• **Records from a data source**:
-- ==== Sys2Proof/Machine/CfgSets.lean ====
section
/-! DEFINITION. Configuration sets: their bytes, the fields read from them, and the default set (R463, R464). -/

namespace Sys2Proof.Machine

/-- The size of a section (Table 20-7); 0 for a number that is no section. -/
def secSize (sec : Nat) : Nat :=
  match sec with
  | 1 => 40960 | 2 => 32768 | 3 => 16 | 4 => 32768 | 5 => 16 | 6 => 16 | 7 => 512 | 8 => 64 | _ => 0

/-- Bytes of a section. -/
def CfgSet.rd (c : CfgSet) (sec off len : Nat) : Bytes :=
  (List.range len).map (fun i => Tbl.getD c.cells (65536 * sec + off + i) 0)

/-- A field of a section (R4). -/
def CfgSet.fld (c : CfgSet) (sec off len : Nat) : Nat := leNat (c.rd sec off len)

/-- The set with bytes written into a section. -/
def CfgSet.wr (c : CfgSet) (sec off : Nat) : Bytes → CfgSet
  | [] => c
  | b :: bs => CfgSet.wr { cells := Tbl.store c.cells (65536 * sec + off) b 0 } sec (off + 1) bs

/-- The set digest of R466. -/
def CfgSet.digest (c : CfgSet) : Bytes :=
  sha384 ([1, 2, 3, 4, 5, 6, 7, 8].flatMap (fun s => c.rd s 0 (secSize s)))

/-- One class entry of the default alarm section: response, filter, backup filter, enable, thresholds
(Table 15-3, Table 15-4, R464). -/
def alarmEntry (resp filt bk en lo hi : Nat) : Bytes :=
  [byte resp, byte bk] ++ toLe 2 filt ++ [byte en, 0, 0, 0] ++ toLe 2 lo ++ toLe 2 hi ++ zeros 4 ++
    List.replicate 16 0xFF

/-- The default alarm section (R464). -/
def defaultAlarm : Bytes :=
  zeros 32 ++ alarmEntry 3 4 2 0 0 0 ++ alarmEntry 3 4 0 0 0 0 ++ alarmEntry 3 2 1 0 0 0 ++
  alarmEntry 1 8 2 0x0F 0 0 ++ alarmEntry 1 1000 2 0x0F 0 0 ++ alarmEntry 1 1 0 0 0 0 ++ alarmEntry 1 1 0 0 0 0 ++
  alarmEntry 0 3 0 0 0 0 ++ alarmEntry 1 10 2 0 (65536 - 320) 1000 ++ alarmEntry 0 100 8 0 2450 0 ++
  alarmEntry 1 3 2 0 2200 0 ++ zeros 128

/-- One kind entry of the power section (Table 18-7). -/
def kindEntry (pol st idle : Nat) : Bytes := [byte pol, byte st, 0, 0] ++ toLe 4 idle

/-- The default power section (R464, Tables 18-3 and 18-7). -/
def defaultPower : Bytes :=
  [0, 1] ++ toLe 2 100 ++ toLe 4 0 ++ [16, 0, 0, 0] ++ toLe 4 1000 ++
  kindEntry 2 1 2 ++ kindEntry 1 1 1 ++ kindEntry 1 2 100 ++ kindEntry 1 1 10 ++ kindEntry 1 1 5 ++ kindEntry 1 3 1000

/-- The default set (R464). -/
def CfgSet.default : CfgSet :=
  let c : CfgSet := {}
  let c := c.wr 2 0 [1]
  let c := c.wr 3 0 (toLe 2 1024 ++ toLe 2 4)
  let c := c.wr 5 0 [2, 2, 2, 2, 2, 2, 3, 1]
  let c := c.wr 6 0 (toLe 2 8)
  let c := c.wr 7 0 defaultAlarm
  c.wr 8 0 defaultPower

/-- A mailbox assignment entry (Table 20-8). -/
structure MboxEnt where
  num  : Nat
  fn   : Nat
  idx  : Nat
  comp : Nat
  lane : Nat
  deriving DecidableEq, Repr

/-- The assigned mailbox entries of a set, in entry order. -/
def CfgSet.mboxes (c : CfgSet) : List MboxEnt :=
  c.cells.filterMap (fun (k, v) =>
    if k / 65536 = 2 ∧ k % 8 = 0 ∧ v.getLsbD 0 then
      let o := k % 65536
      some { num := o / 8, fn := c.fld 2 (o + 1) 1, idx := c.fld 2 (o + 2) 2, comp := c.fld 2 (o + 4) 2,
             lane := c.fld 2 (o + 6) 1 }
    else none)

/-- The entry that assigns a mailbox of a function (R38). -/
def CfgSet.mbox? (c : CfgSet) (fn idx : Nat) : Option MboxEnt :=
  c.mboxes.find? (fun m => m.fn == fn && m.idx == idx)

/-- `MBX_COUNT` of a function (Table 3-3). -/
def CfgSet.mbxCount (c : CfgSet) (fn : Nat) : Nat := (c.mboxes.filter (fun m => m.fn == fn)).length

/-- A field of a compartment's entry (Table 6-3). -/
def CfgSet.comp (c : CfgSet) (n off len : Nat) : Nat := c.fld 1 (40 * n + off) len

/-- `IMAGES` of a compartment's entry. -/
def CfgSet.images (c : CfgSet) (n : Nat) : Nat := c.comp n 2 1

/-- Whether the dispatch section unbinds an opcode of a compartment (Table 20-7). -/
def CfgSet.unbound (c : CfgSet) (n opcode : Nat) : Bool :=
  c.cells.any (fun (k, v) => k / 65536 == 4 && k % 8 == 4 && v == 1 &&
    c.fld 4 (k % 65536 - 4) 2 == n && c.fld 4 (k % 65536 - 2) 2 == opcode)

/-- M of an action class (Table 20-7, section 5). -/
def CfgSet.quorum (c : CfgSet) (cls : Nat) : Nat := c.fld 5 (cls - 1) 1

/-- The active set of a store. -/
def Store.activeSet (s : Store) : CfgSet := if s.activeB then s.cfgB else s.cfgA

/-- The shadow set of a store. -/
def Store.shadowSet (s : Store) : CfgSet := if s.activeB then s.cfgA else s.cfgB

/-- The store with its shadow set replaced. -/
def Store.setShadow (s : Store) (c : CfgSet) : Store := if s.activeB then { s with cfgA := c } else { s with cfgB := c }

/-- The store with its active set replaced. -/
def Store.setActive (s : Store) (c : CfgSet) : Store := if s.activeB then { s with cfgB := c } else { s with cfgA := c }

/-- The set in force for a request, by its acceptance stamp (R250, R469, Table 8-4). -/
def Store.setAt (s : Store) (q : Nat) : CfgSet :=
  match s.oldSets.find? (fun e => decide (q < e.1)) with
  | some (_, c) => c
  | none => s.activeSet

end Sys2Proof.Machine
end

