-- ==== Sys2Proof/Machine/Images.lean ====
section
/-! DEFINITION. Image packages as the scheduler and the cores read them: manifest, pages and dispatch entries
(R231 to R236), and the vendor images' declarations (Table 5-15). -/

namespace Sys2Proof.Machine

/-- A key declaration (Table 10-4). -/
structure Decl where
  /-- Payload offset of the handle, or 255 for `PARAM`. -/
  offset    : Nat
  transport : Bool := false
  nonce     : Bool := false
  use       : Bool := false
  usage     : Nat := 0
  deriving DecidableEq, Repr

/-- A dispatch entry (Table 10-3). -/
structure DispEntry where
  newKeys : Nat := 0
  segOk   : Bool := false
  scAlways : Bool := false
  entry   : Nat := 0
  tmo     : Nat := 0
  dclMax  : Nat := 0
  runMax  : Nat := 0
  decls   : List Decl := []
  deriving DecidableEq, Repr

/-- `PAGE_COUNT` of a package; a shipped package is the module's own (assumption 10). -/
def Slot.pageCount (s : Slot) : Nat :=
  if s.shipped ≠ 0 then (Config.vendorPages s.shipped).toNat else fld s.data 20 2

/-- `ENTRY_COUNT` of a package. -/
def Slot.entryCount (s : Slot) : Nat := fld s.data 22 2

/-- Offset of the page flags in a package (R231). -/
def Slot.flagsOff (s : Slot) : Nat := 128 + 32 * s.entryCount

/-- Offset of the owner public key in a package. -/
def Slot.keyOff (s : Slot) : Nat := s.flagsOff + 4 * fld s.data 20 2

/-- Offset of the pages in a package. -/
def Slot.pagesOff (s : Slot) : Nat := s.keyOff + fld s.data 32 2

/-- The flags of a page (Table 10-2). -/
def Slot.pageFlags (s : Slot) (p : Nat) : Nat :=
  if s.shipped ≠ 0 then (Config.vendorPageFlags s.shipped p).toNat else fld s.data (s.flagsOff + 4 * p) 4

/-- A byte of the pages as loaded (R232). -/
def Slot.pageByte (s : Slot) (i : Nat) : Byte :=
  if s.shipped ≠ 0 then Config.shippedByte s.shipped i else (s.data.drop (s.pagesOff + i)).headD 0

/-- `LMEM_KIB`. -/
def Slot.lmemKib (s : Slot) : Nat :=
  if s.shipped ≠ 0 then (max 16 (min 64 (4 * (Config.vendorLmem s.shipped).toNat))) else fld s.data 24 1

/-- `SRAM_KIB`. -/
def Slot.sramKib (s : Slot) : Nat :=
  if s.shipped ≠ 0 then min 256 (Config.vendorSram s.shipped).toNat else fld s.data 26 2

/-- The declarations of the vendor commands, in `KEYSPEC` order (Table 5-15). -/
def vendorDecls (op : Nat) : List Decl :=
  let u := fun off bits => ({ offset := off, use := true, usage := bits } : Decl)
  match op with
  | 0x0201 => [{ offset := 255, use := true, usage := 0x80, transport := true }]
  | 0x0202 => [{ offset := 255, use := true, usage := 0x100, transport := true }, { offset := 0 }]
  | 0x0206 | 0x0207 | 0x0208 => [{ offset := 255, transport := true }]
  | 0x0209 => [{ offset := 255 }]
  | 0x0300 => [u 0 1, u 4 2]
  | 0x0301 | 0x0302 => [u 0 1, u 4 4]
  | 0x0303 => [u 0 1, u 4 1]
  | 0x0400 => [u 0 8]
  | 0x0401 => [u 0 0x10]
  | 0x0500 => [u 0 0x20, { offset := 0, nonce := true, usage := 0x20 }]
  | 0x0501 => [u 0 0x40]
  | 0x0502 => [u 0 0x20]
  | 0x0503 => [u 0 0x40]
  | 0x0600 => [u 0 0x200]
  | 0x0601 => [u 0 0x400, u 20 2]
  | 0x0602 | 0x0603 => [u 0 0x400]
  | 0x0604 => [u 0 0x400, { offset := 20, use := true, usage := 0x100, transport := true }]
  | 0x0700 => [u 0 0x2000]
  | 0x0701 => [u 0 0x1000]
  | 0x0702 => [u 0 0x4000]
  | 0x0801 => [u 20 0x8000]
  | 0x0900 => [{ offset := 0, use := true, nonce := true, usage := 0x800 }]
  | 0x0901 => [u 0 0x800]
  | _ => []

/-- Which vendor images bind an opcode: Stagecoach, Polestar (Table 5-1). -/
def vendorBinds (op : Nat) : Bool × Bool :=
  if 0x0200 ≤ op ∧ op ≤ 0x0209 then (true, true)
  else if [0x0700, 0x0701, 0x0702, 0x0800].contains op then (true, true)
  else if [0x0300, 0x0301, 0x0302, 0x0303, 0x0400, 0x0401, 0x0500, 0x0501, 0x0502, 0x0503, 0x0600, 0x0601, 0x0602,
    0x0603, 0x0604].contains op then (true, false)
  else if [0x0801, 0x0802, 0x0900, 0x0901].contains op then (false, true)
  else (false, false)

/-- The dispatch entry of a vendor command (Table 5-15). -/
def vendorEntry (img op : Nat) : DispEntry :=
  { newKeys := if [0x0200, 0x0201, 0x0204, 0x0600, 0x0702].contains op then 1 else if op = 0x0203 then 2 else 0
    segOk := op = 0x0502 || op = 0x0503
    scAlways := [0x0200, 0x0201, 0x0203, 0x0204, 0x0207, 0x0600, 0x0702, 0x0801, 0x0900].contains op
    entry := (Config.vendorEntry img op 0).toNat, tmo := (Config.vendorEntry img op 1).toNat
    dclMax := (Config.vendorDclMax img op).toNat, runMax := (Config.vendorRunMax img op).toNat
    decls := vendorDecls op }

/-- One key declaration as stored (Table 10-4). -/
def declOf (b : Bytes) : Decl :=
  { offset := fld b 0 1, transport := bit (fld b 1 1) 2, nonce := bit (fld b 1 1) 1, use := bit (fld b 1 1) 0,
    usage := fld b 2 2 }

/-- A dispatch entry as stored (Table 10-3). -/
def entryOf (b : Bytes) : DispEntry :=
  { newKeys := bits (fld b 2 1) 3 2, segOk := bit (fld b 2 1) 1, scAlways := bit (fld b 2 1) 0,
    entry := fld b 4 4, tmo := fld b 8 4, dclMax := fld b 12 2, runMax := fld b 14 2,
    decls := (List.range (min 4 (fld b 3 1))).map (fun i => declOf (slice b (16 + 4 * i) 4)) }

/-- The dispatch entry by which a package binds an opcode (R235). -/
def Slot.entry? (s : Slot) (img op : Nat) : Option DispEntry :=
  if s.shipped ≠ 0 then
    (if (img = 1 ∧ (vendorBinds op).1) ∨ (img = 2 ∧ (vendorBinds op).2) then some (vendorEntry img op) else none)
  else ((List.range s.entryCount).map (fun i => slice s.data (128 + 32 * i) 32)).findSome?
    (fun b => if fld b 0 2 = op then some (entryOf b) else none)

/-- The package of an image in force for a request (R250). -/
def Store.imageSlot (st : Store) (img q : Nat) : Option Slot :=
  match Tbl.find? st.images img with
  | some c => (c.forceAt q).map c.slot
  | none => none

/-- A version of an image as the image caches know it: its slot (R238, R250). -/
def versionKey (img slot : Nat) : Nat := 2 * img + slot

/-- The version of an image in force for a request, as the image caches know it. -/
def Store.version (st : Store) (img q : Nat) : Nat := versionKey img (((st.component 3 img).forceAt q).getD 0)

/-- The images that a compartment's binding names, in the order the dispatch table is searched (Table 6-3). -/
def CfgSet.imagesOf (c : CfgSet) (n : Nat) : List Nat :=
  (if bit (c.images n) 0 then [1] else []) ++ (if bit (c.images n) 1 then [2] else []) ++
  (if bit (c.images n) 2 then [c.comp n 4 4] else [])

/-- Whether a set binds an image to some compartment (Table 6-3). -/
def CfgSet.binds (c : CfgSet) (image : Nat) : Bool :=
  c.cells.any (fun k => k.1 / 65536 == 1 && (c.imagesOf (k.1 % 65536 / 40)).contains image)

/-- The pages that every quadrant's image cache keeps (R238): those flagged `PINNED` of the images that the active set binds, in
their versions in force. -/
def Store.pinnedList (st : Store) : List (Nat × Nat) :=
  (st.images.filter (fun (i : Nat × Component) => st.activeSet.binds i.1)).flatMap (fun i =>
    match i.2.inForce with
    | some n =>
      let x : Slot := i.2.slot n
      ((List.range x.pageCount).filter (fun p => bit (x.pageFlags p) 3)).map (fun p => (versionKey i.1 n, p))
    | none => [])

/-- The image caches of a twin hold pages of bound images only, and every pinned page of them (R238, R250). -/
def TwinSt.loadPinned (x : TwinSt) (st : Store) : TwinSt :=
  let pins := (List.range 4).flatMap (fun k => st.pinnedList.map (fun p => (k, p.1, p.2)))
  { x with cache := x.cache.filter (fun c => st.activeSet.binds (c.2.1 / 2) && !pins.contains c) ++ pins }

/-- The pages of an earlier version in a slot leave the image caches when another one is activated there (R250). -/
def TwinSt.dropVersion (x : TwinSt) (img slot : Nat) : TwinSt :=
  { x with cache := x.cache.filter (fun c => c.2.1 != versionKey img slot) }

/-- The pinned pages loaded when an image version is activated, or another set is in force (R238, R250). -/
def State.loadPinned (s : State) : State :=
  if s.life.recovery then s else s.updBoth (fun x => x.loadPinned s.nvm)

/-- The image and entry that a compartment's dispatch table binds to an opcode at a stamp; none when unbound (R67). -/
def Store.dispatch (st : Store) (n op q : Nat) : Option (Nat × DispEntry) :=
  let cfg := st.setAt q
  if cfg.unbound n op then none
  else (cfg.imagesOf n).findSome? (fun img =>
    match st.imageSlot img q with
    | some s => (s.entry? img op).map (fun e => (img, e))
    | none => none)

end Sys2Proof.Machine
end

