/-- A 32-bit write to BAR2 (Table 3-1): an MSI-X table entry; clearing a vector's mask bit sends its pending message (R54). The
pending bits are read-only. -/
def State.writeBar2 (s : State) (fn off v : Nat) : State :=
  let n := off / 16
  if 0x8000 ≤ off ∨ (s.fn fn).vecSize ≤ n then s
  else
    let entry := fun (g : BitVec 64 × BitVec 32 → BitVec 64 × BitVec 32) =>
      s.updFn fn (fun f => { f with pci := { f.pci with vecs := Tbl.put f.pci.vecs n (g (Tbl.getD f.pci.vecs n (0, 0))) } })
    match off % 16 / 4 with
    | 0 => entry (fun e => (halfOf e.1 false (v / 4 * 4), e.2))
    | 1 => entry (fun e => (halfOf e.1 true v, e.2))
    | 2 => entry (fun e => (e.1, BitVec.ofNat 32 v))
    | _ =>
      let rest := (s.fn fn).unmasked.filter (fun u => u != n)
      (s.updFn fn (fun f => { f with unmasked := if bit v 0 then rest else rest ++ [n] })).flushVectors fn

/-- A 32-bit write to a function's configuration space (R36, Table 3-1; assumption 197): a size that the endpoint does not take
leaves the field as it was, and the error status bits clear where 1 is written. -/
def State.cfgWrite (s : State) (fn off v : Nat) : State :=
  let pci := fun (g : PciFn → PciFn) => s.updFn fn (fun f => { f with pci := g f.pci })
  match off with
  | 0x10 => pci (fun p => { p with bar0 := halfOf p.bar0 false (v / 65536 * 65536) })
  | 0x14 => pci (fun p => { p with bar0 := halfOf p.bar0 true v })
  | 0x18 => pci (fun p => { p with bar2 := halfOf p.bar2 false (v / 65536 * 65536) })
  | 0x1C => pci (fun p => { p with bar2 := halfOf p.bar2 true v })
  | 0x48 => pci (fun p =>
      let new_ := { p with mps := 128 * 2 ^ bits v 7 5, mrrs := 128 * 2 ^ bits v 14 12 }
      if new_.legal then new_ else p)
  | 0x50 => pci (fun p => { p with aspmL1 := bit v 1 })
  | 0xB0 => (pci (fun p => { p with msixEn := bit v 31, fnMask := bit v 30 })).flushVectors fn
  | 0x104 => pci (fun p => { p with aerUnc := p.aerUnc &&& ~~~BitVec.ofNat 32 v })
  | 0x110 => pci (fun p => { p with aerCor := p.aerCor &&& ~~~BitVec.ofNat 32 v })
  | 0x118 => pci (fun p => { p with ecrcGen := bit v 6, ecrcChk := bit v 8 })
  | _ => s

/-- A write of BAR2 or of the configuration space: 32 bits, or 64 bits as two words (R36, assumption 34). -/
def State.otherWrite (s : State) (fn off width val : Nat) : State :=
  let word := fun (s : State) (o v : Nat) =>
    if o < 0x20000 then s.writeBar2 fn (o - 0x10000) v else s.cfgWrite fn (o - 0x20000) v
  if ¬ accessOk off width then s
  else
    let s := word s off (val % 2 ^ 32)
    if width = 8 then word s (off + 4) (val / 2 ^ 32 % 2 ^ 32) else s

/-- `REGISTER_WRITE` (R36, R41): a write of a function's registers. An offset past them is no address of the function. -/
def execRegisterWrite (t fn off width val : Nat) (s : State) : Host.Outcome State Fault Refusal :=
  if hostLimit ≤ off then .fault .outsideBar0
  else ev t (fun s =>
    if ¬ s.fnOn fn then s
    else if off < 0x10000 then s.barWrite fn off width val
    else s.otherWrite fn off width val) s

/-- `ALM_CURSOR` (R58): the cursor of physical function 0. -/
def execAlmCursor (t val : Nat) (s : State) : Host.Outcome State Fault Refusal :=
  ev t (fun s => if s.fnOn 0 then s.writeCursor val else s) s

/-- `MBX_ENABLE` (R44, R45): the write of `MBX_CFG` with `EN` = 1 to the selected mailbox. -/
def execMbxEnable (t fn val : Nat) (s : State) : Host.Outcome State Fault Refusal :=
  ev t (fun s => if s.fnOn fn ∧ bit val 31 then s.write32 fn 0x0108 val else s) s

/-- `MBX_DISABLE` (R47): the write of `MBX_CFG` with `EN` = 0 to the selected mailbox. -/
def execMbxDisable (t fn val : Nat) (s : State) : Host.Outcome State Fault Refusal :=
  ev t (fun s => if s.fnOn fn ∧ ¬ bit val 31 then s.write32 fn 0x0108 val else s) s

/-- `SQ_TAIL_DOORBELL` (R49). -/
def execSqTailDoorbell (t fn i val : Nat) (s : State) : Host.Outcome State Fault Refusal :=
  ev t (fun s => if s.fnOn fn then s.doorbell fn i val else s) s

/-- `RQ_HEAD` (R53). -/
def execRqHead (t fn i val : Nat) (s : State) : Host.Outcome State Fault Refusal :=
  ev t (fun s => if s.fnOn fn then s.freeReplies fn i val else s) s

/-- What a reply carries (Table 4-4). -/
structure Reply where
  id       : Nat := 0
  status   : Nat := 0
  rlen     : Nat := 0
  accept   : Nat := 0
  complete : Nat := 0
  isInline : Bool := false
  result   : Bytes := []
  orig     : Nat := 0
  by_      : Nat := 0

/-- The reply record of 64 bytes (Tables 4-4 and 4-5). -/
def Reply.record (r : Reply) (attn : Nat) (phase : Bool) : Bytes :=
  toLe 8 r.id ++ toLe 2 r.status ++ toLe 2 attn ++ toLe 4 r.rlen ++ toLe 8 r.accept ++ toLe 8 r.complete ++
  fixLen 24 r.result ++ toLe 2 r.orig ++ [byte r.by_, byte (b2n r.isInline), 0, 0, 0, byte (b2n phase)]

/-- The posted writes of one reply, in the order of R52, and the coalescing of R54. -/
def State.writeReply (s : State) (fn i : Nat) (r : Reply) (payload : Option (Nat × Bytes)) : State :=
  let m := s.mbx fn i
  let rec_ := r.record s.attention m.phase
  let at_ := m.rqBase.toNat + 64 * m.slot
  let writes := payload.toList.map (fun p => Output.dma p.1 p.2) ++
    [Output.dma at_ (rec_.take 56), Output.dma (at_ + 56) (rec_.drop 56)]
  let s := { s with out := s.out ++ writes }
  let last := m.slot + 1 == m.rqSize
  let urgent := [6, 7, 0xF].contains (stClass r.status) || m.lastSeq.any (fun q => q != s.attnSeq.toNat)
  let s := s.updMbx fn i (fun m =>
    { m with slot := if last then 0 else m.slot + 1, phase := if last then !m.phase else m.phase,
             written := m.written + 1, lastSeq := some s.attnSeq.toNat,
             unsig := if m.vecEn then m.unsig + 1 else 0, firstUnsig := if m.unsig = 0 then s.now else m.firstUnsig })
  if m.vecEn ∧ (urgent ∨ max 1 m.count ≤ m.unsig + 1) then s.signal fn i else s

/-- The record of replies dropped (R57, Table 16-8). -/
def State.droppedEvent (s : State) (fn cause n : Nat) : State :=
  if n = 0 then s else s.event 0x9001 sevWarn 3 ([byte fn, byte cause, 0, 0] ++ toLe 4 n)

/-- Resets of a function whose last earlier request has ended leave their record (R57). -/
def State.closeDrops (s : State) (fn : Nat) : State :=
  let open_ := fun (d : Nat × Nat × Nat) => s.rreqs.any (fun (e : Nat × RReq) =>
    e.2.fn == fn && e.2.drop && decide (e.1 < d.1))
  let f := s.fn fn
  let done_ := f.drops.filter (fun d => !open_ d)
  done_.foldl (fun s d => s.droppedEvent fn d.2.1 d.2.2) (s.updFn fn (fun f => { f with drops := f.drops.filter open_ }))

/-- A dropped reply counted with the first reset that came after its request's acceptance (R57). -/
def countDrop (q : Nat) : List (Nat × Nat × Nat) → List (Nat × Nat × Nat)
  | [] => []
  | d :: l => if q < d.1 then (d.1, d.2.1, d.2.2 + 1) :: l else d :: countDrop q l

/-- A request leaves the Relay with its reply, written or dropped (R47, R57). -/
def State.leaveRelay (s : State) (q : Nat) (post : RReq → State → State) : State :=
  match Tbl.find? s.rreqs q with
  | none => s
  | some r =>
    let s := { s with rreqs := Tbl.del s.rreqs q, payStore := s.payStore.filter (fun p => p.q != q) }
    if r.drop then (s.updFn r.fn (fun f => { f with drops := countDrop q f.drops })).closeDrops r.fn
    else
      let s := if (s.fn r.fn).d3hot then s.updFn r.fn (fun f => { f with d3count := f.d3count + 1 }) else post r s
      (s.updMbx r.fn r.idx (fun m => { m with infl := m.infl - 1 })).drained r.fn r.idx

/-- A function's registers at their reset values and its mailboxes disabled without draining (R57). The error status words are
lost at PERST# alone (PCIe 5.0; assumption 165). -/
def State.resetFn (s : State) (n cause : Nat) : State :=
  let f := s.fn n
  let s := if f.d3hot then s.droppedEvent n 4 f.d3count else s
  let s := { s with
    rreqs := s.rreqs.map (fun (e : Nat × RReq) => (e.1, if e.2.fn = n then { e.2 with drop := true } else e.2))
    ingress := s.ingress.filter (fun e => e.fn != n)
    mbxs := s.mbxs.filter (fun (e : Nat × Mbx) => e.1 / 4096 != n) }
  let s := s.updFn n (fun _ =>
    { enabled := f.enabled, vecSize := f.vecSize, drops := f.drops ++ [(max s.now (s.stampOf 414), cause, 0)]
      pci := if cause = 1 then {} else { aerUnc := f.pci.aerUnc, aerCor := f.pci.aerCor } })
  let s := if n = 0 then
    { s with ptm := {}, win := {} } else s
  s.closeDrops n

/-- The MSI-X table size that the active set gives a function (R46). -/
def State.vectors (s : State) (n : Nat) : Nat := s.nvm.activeSet.fld 3 (if n = 0 then 0 else 2) 2

/-- Every virtual function reset and disabled: VF Enable is clear (R57). -/
def State.clearVfs (s : State) (cause : Nat) : State :=
  (((s.fns.filter (fun (e : Nat × Fn) => e.1 != 0 && e.2.enabled)).map Prod.fst).foldl (fun s n =>
    (s.resetFn n cause).updFn n (fun f => { f with enabled := false })) s)

/-- A reset of all functions (R57). -/
def State.resetAll (s : State) (cause : Nat) : State := (s.clearVfs cause).resetFn 0 cause

/-- `PERST` (R57). -/
def execPerst (t : Nat) (s : State) : Host.Outcome State Fault Refusal :=
  ev t (onlyIf s.boot.up (fun s => s.resetAll 1)) s

/-- `LINK_DOWN` (R57). -/
def execLinkDown (t : Nat) (s : State) : Host.Outcome State Fault Refusal :=
  ev t (onlyIf s.boot.up (fun s => s.resetAll 2)) s

/-- `FUNCTION_LEVEL_RESET` (R46, R57): of physical function 0 it clears VF Enable too; of a virtual function it leaves
`REPLY_LOST` set in each of its mailboxes. -/
def execFunctionLevelReset (t fn : Nat) (s : State) : Host.Outcome State Fault Refusal :=
  ev t (fun s =>
    if ¬ s.fnOn fn then s else
      let s := (if fn = 0 then s.resetAll 3 else s.resetFn fn 3).updFn fn (fun f => { f with vecSize := s.vectors fn })
      if fn = 0 then s
      else (s.nvm.activeSet.mboxes.filter (fun m => m.fn == fn)).foldl (fun s m =>
        s.updMbx fn m.idx (fun b => b.err s.now 0)) s) s

/-- `D3HOT_ENTRY` (R57). -/
def execD3hotEntry (t fn : Nat) (s : State) : Host.Outcome State Fault Refusal :=
  ev t (fun s => if s.fnOn fn then s.updFn fn (fun f => { f with d3hot := true }) else s) s

/-- `D3HOT_EXIT` (R57). -/
def execD3hotExit (t fn : Nat) (s : State) : Host.Outcome State Fault Refusal :=
  ev t (fun s =>
    if s.fnOn fn ∧ (s.fn fn).d3hot then (if fn = 0 then s.clearVfs 4 else s).resetFn fn 4 else s) s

• **WHAT IS NEEDED**: Lines from the entries that contain the string "disabled" are what must be copied.

• **YOUR RESPONSE**:
/-- A function's registers at their reset values and its mailboxes disabled without draining (R57). The error status words are
/-- Every virtual function reset and disabled: VF Enable is clear (R57). -/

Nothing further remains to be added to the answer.